501, 502, 503, 504 in fig. 5.

According to the method and the device, the current target image is cut by using the affine transformation parameter information of the previous frame image, the search range is narrowed, and the algorithm efficiency is improved. In addition, the cut image is input into the VGG-16 network to calculate the feature and then input into the RPN network, so that the repeated calculation of feature extraction is avoided, and the algorithm efficiency is improved. In addition, during the pooling operation, convolution kernels with different sizes and shapes are applied to preliminarily simulate the deformation of the target, and the target position can be accurately extracted. In the present application, the features output by the highest layer of the network are used as semantic models, and affine transformation results are used as spatial models, which form complementary advantages, because the features of the highest layer contain more semantic information and less spatial information. Furthermore, the above-described multitask loss function including affine transformation parameter regression optimizes network performance.
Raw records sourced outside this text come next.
-- ==== Sys2Proof/Machine/Mail.lean ====
section
/-!
DEFINITION. Launch queues, messages on their way, and what reaches the device from the fabric (R245 to R250, R272, R273,
R316 to R320, R332, R335).
-/

namespace Sys2Proof.Machine

/-! ## Launch queues (R272, R273) -/

/-- LQCTL: a write of a launch queue's control doubleword by an apex core. -/
def execLqctl (q : Nat) (v : Dword) (s : State) : Out := .next (s.writeLqctl q v)

/-- The global physical address of a queue's LQCTL (R294). -/
def lqctlAddr (q : Nat) : Nat := 3 * 2 ^ 48 + 0x10000 + 512 * q

/-- The core after `g` in ascending global core order among those of a facet set, wrapping to the lowest. -/
def nextCore (set : List Nat) (g : Nat) : Nat :=
  if g % 64 < 63 then g + 1
  else match set.find? (g / 64 < ·) with
    | some f => 64 * f
    | none => 64 * set.headD 0

/-- The receiver that a packet was sent to, with its device: the vertex unit that has forwarded it, else where it goes; on
another device the core, unit or queue that its word or address names there (R245, R246, R249). -/
def Packet.target (p : Packet) : Nat × Dest :=
  match p.via, p.dest with
  | some v, _ => (0, .unit v)
  | none, .far d w => (d, farReceiver w.toNat)
  | none, x => (0, x)

/-- Whether an earlier packet of the same sending slot, of this or another device, or of the loader, to the same receiver
at the same priority stands before packet `k` (R16, R249). -/
def Packet.behind (l : List Packet) (k : Nat) (p : Packet) : Bool :=
  (p.src.isSome || p.away.isSome || p.ctx.isNone)
    && (l.take k).any fun e =>
      e.src == p.src && e.away == p.away && e.ctx == p.ctx && e.target == p.target && e.pri == p.pri

/-- A packet that was accepted, or discarded on its way: it leaves the network and its unit returns. R250 returns a unit when the
message is accepted, and does not say what becomes of that of one which is discarded: DESIGN CHOICE, log 86: it returns. -/
def State.settlePacket (s : State) (k : Nat) (p : Packet) : State :=
  ({ s with msgs := dropAt s.msgs k } : State).returnUnit p.src p.ctx

/-- A launch arrives at queue `q`: discarded with a log entry, as is one that was sent while its queue stood frozen,
refused, or held (R273, R331). -/
def State.launchAt (s : State) (q k : Nat) (p : Packet) : State :=
  let x := s.queue q
  if !x.valid || x.facets.isEmpty || p.frozen then (s.settlePacket k p).logEvent .device 10 p.ctx 1 (lqctlAddr q) true
  else if 64 ≤ x.held.length then s
  else (s.setQueue q { x with held := x.held ++ [{ msg := p.held.msg, src := p.ctx }] }).settlePacket k p

/-- LAUNCH. -/
def execLaunch (k : Nat) (s : State) : Out :=
  match s.msgs[k]? with
  | none => .next s
  | some p =>
    match p.dest with
    | .queue q => .next (if Packet.behind s.msgs k p then s else s.launchAt q k p)
    | .core _ | .unit _ | .far _ _ => .next s

/-- A queue after it has forwarded its oldest launch. -/
def LaunchQ.forwarded (x : LaunchQ) : LaunchQ :=
  { x with held := x.held.tail, cursor := nextCore x.facets x.cursor, drain := x.drain && !x.held.tail.isEmpty }

/-- LAUNCH_FORWARD: the oldest launch goes to the core named by CURSOR, at the queue's priority, where there is room; the
launch of a killed context is discarded (R273). Where that core lies outside the facet set of the running context, whose queue
became valid after the placement, the launch waits, and those behind it (DEDUCED, log 37). -/
def execLaunchForward (q : Nat) (s : State) : Out :=
  let x := s.queue q
  match x.held with
  | [] => .next s
  | l :: _ =>
    let h : Held := { msg := { l.msg with hdr := withPri l.msg.hdr x.pri }, grant := false }
    match (s.ctx x.ctx).st with
    | .killed | .free => .next (s.setQueue q x.forwarded)
    | .switchedOut =>
      .next (if s.roomAt x.cursor x.ctx x.pri then (s.acceptAt x.cursor x.ctx x.pri h).setQueue q x.forwarded else s)
    | .running =>
      .next (if coreIn (s.ctx x.ctx).set x.cursor && s.roomAt x.cursor x.ctx x.pri then
        (s.acceptAt x.cursor x.ctx x.pri h).setQueue q x.forwarded else s)

/-! ## MESSAGE_ARRIVAL (R246 to R250) -/

/-- The address that a lost message's log entry carries: the spec states none for an event without an address (log 19). -/
def State.lostAddr (s : State) : Nat := Config.freePick s.tick (2 ^ 62)

/-- A message lost: KIND 8 in the device error log, reported to the context's error handler (R247, R318, R319). -/
def State.lose (s : State) (c : Option Nat) : State := s.logEvent .device 8 c 1 s.lostAddr true

/-- The facets among which vertex unit `v` chooses for context `c`: those of the prism of its stack, else all (R246). -/
def State.unitChoice (s : State) (c v : Nat) : List Nat :=
  let set := s.facetSet c
  let near := set.filter fun f => f / 320 = v / 32
  if near.isEmpty then set else near

/-- The core that a vertex unit's rotation for a context points at (R335). -/
def State.pointed (s : State) (c v : Nat) : Nat :=
  let l := s.unitChoice c v
  let g := Tbl.get (64 * l.headD 0) s.rotation (512 * v + c)
  if coreIn l g then g else 64 * l.headD 0

/-- A packet at a vertex unit goes on to the core of the rotation, which moves (R246, R335). For a context without a facet here
the rules name neither a core nor an outcome: DESIGN CHOICE, log 83: the packet waits until the context has one. -/
def State.forwardUnit (s : State) (k : Nat) (p : Packet) (v : Nat) : State :=
  let c := p.ctx.getD 0
  let g := s.pointed c v
  if (s.unitChoice c v).isEmpty then s
  else
    { s with
      msgs := setAt s.msgs k { p with dest := .core g, via := some v }
      rotation := Tbl.set s.rotation (512 * v + c) (nextCore (s.unitChoice c v) g) }

/-- Whether context `c` can take a message at core `g`: it runs there, or is switched out (R247, R270). -/
def State.takesAt (s : State) (g c : Nat) : Bool :=
  match (s.ctx c).st with
  | .running => coreIn (s.ctx c).set g
  | .switchedOut => true
  | .free | .killed => false

/-- A packet at a core: accepted, refused, or lost where its context cannot take it (R247, R248, R270). -/
def State.arriveCore (s : State) (k : Nat) (p : Packet) (g : Nat) : State :=
  let c := p.ctx.getD 0
  if !s.takesAt g c then (s.settlePacket k p).lose p.ctx
  else if s.roomAt g c p.pri then (s.acceptAt g c p.pri p.held).settlePacket k p
  else s

/-- A packet for another device: handed to the fabric, lost where the device was declared unreachable, waiting while no
route leads there (R314, R316, R318). The unit of the sending slot returns when that device has accepted it (R250). -/
def State.arriveFar (s : State) (k : Nat) (p : Packet) (d : Nat) : State :=
  if s.unreachable.contains d then (s.settlePacket k p).lose p.ctx
  else if s.unrouted d then s
  else
    { s with
      msgs := dropAt s.msgs k
      fabricOut := s.fabricOut ++ [p]
      owed := s.owed ++ [p] }

/-- Another device has accepted the message of entry `k` of those that the fabric carries: its unit returns (R250). -/
def State.acceptedFar (s : State) (k : Nat) : State :=
  match s.owed[k]? with
  | none => s
  | some p => ({ s with owed := dropAt s.owed k } : State).returnUnit p.src p.ctx

/-- MESSAGE_ARRIVAL. -/
def execMessageArrival (k : Nat) (s : State) : Out :=
  match s.msgs[k]? with
  | none => .next s
  | some p =>
    if Packet.behind s.msgs k p then .next s
    else match p.dest with
      | .core g => .next (s.arriveCore k p g)
      | .unit v => .next (s.forwardUnit k p v)
      | .far d _ => .next (s.arriveFar k p d)
      | .queue _ => .next s

/-! ## From the fabric (R247, R319, R320) -/

/-- Whether a destination on this device lies where the context may be reached: a core of its facet set (R247). -/
def State.reachesSet (s : State) (c : Nat) : Dest → Bool
  | .core g => coreIn (s.facetSet c) g
  | .unit _ | .queue _ => true
  | .far _ _ => false

/-- A packet that the fabric brings: discarded and logged when its sender may not carry its context, or its core lies
outside the context's set; else on its way in. A launch of an adapter has no context. -/
def State.fromFabric (s : State) (p : Inbound) : State :=
  if !(Tbl.get [] s.admission p.from_).contains p.ctx then s.lose (some p.ctx)
  else if !s.reachesSet p.ctx p.dest then s.lose (some p.ctx)
  else
    let own := match p.dest with
      | .queue _ => if s.peers.contains p.from_ then some p.ctx else none
      | .core _ | .unit _ | .far _ _ => some p.ctx
    let q : Packet :=
      { src := none, away := some (p.from_, p.slot), ctx := own, pri := p.pri, held := { msg := p.msg, grant := false }
        dest := p.dest, via := none, frozen := s.frozenAt p.dest }
    { s with msgs := s.msgs ++ [q] }

end Sys2Proof.Machine
end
In the above-mentioned pedestrian tracking system, the candidate regions obtained from the RPN network are regions of multiple shapes and positions where the target object in the current frame exists, and furthermore, the step 5 pools the features of the multiple target candidate regions by using multiple convolution kernels of different sizes to obtain multiple regions of interest for the target object.

The foregoing description is only exemplary of the preferred embodiments of the disclosure and is illustrative of the principles of the technology employed. It will be appreciated by those skilled in the art that the scope of the invention in the embodiments of the present disclosure is not limited to the specific combination of the above-mentioned features, but also encompasses other embodiments in which any combination of the above-mentioned features or their equivalents is made without departing from the inventive concept as defined above. For example, the above features and (but not limited to) technical features with similar functions disclosed in the embodiments of the present disclosure are mutually replaced to form the technical solution.

Claims

1. A pedestrian tracking system, characterized by: comprising a memory and a processor;

the memory is used for storing computer executable instructions;

2. A pedestrian tracking method implemented by the pedestrian tracking system of claim 1, comprising the steps of:

and step 3: adjusting the determined target frame into a fixed size, inputting the fixed size into a pre-trained VGG-16 network, acquiring a candidate feature map of the target frame in the current frame, and designing a loss function;

3. The pedestrian tracking method according to claim 2, wherein the target candidate region in step 4 is a region in which a plurality of shapes and positions of the target object in the current frame exist simultaneously.

4. A pedestrian tracking method according to claim 2, wherein said plurality of convolution kernels of different sizes in step 5 comprises three convolution kernels for describing different deformations of said target object roughly.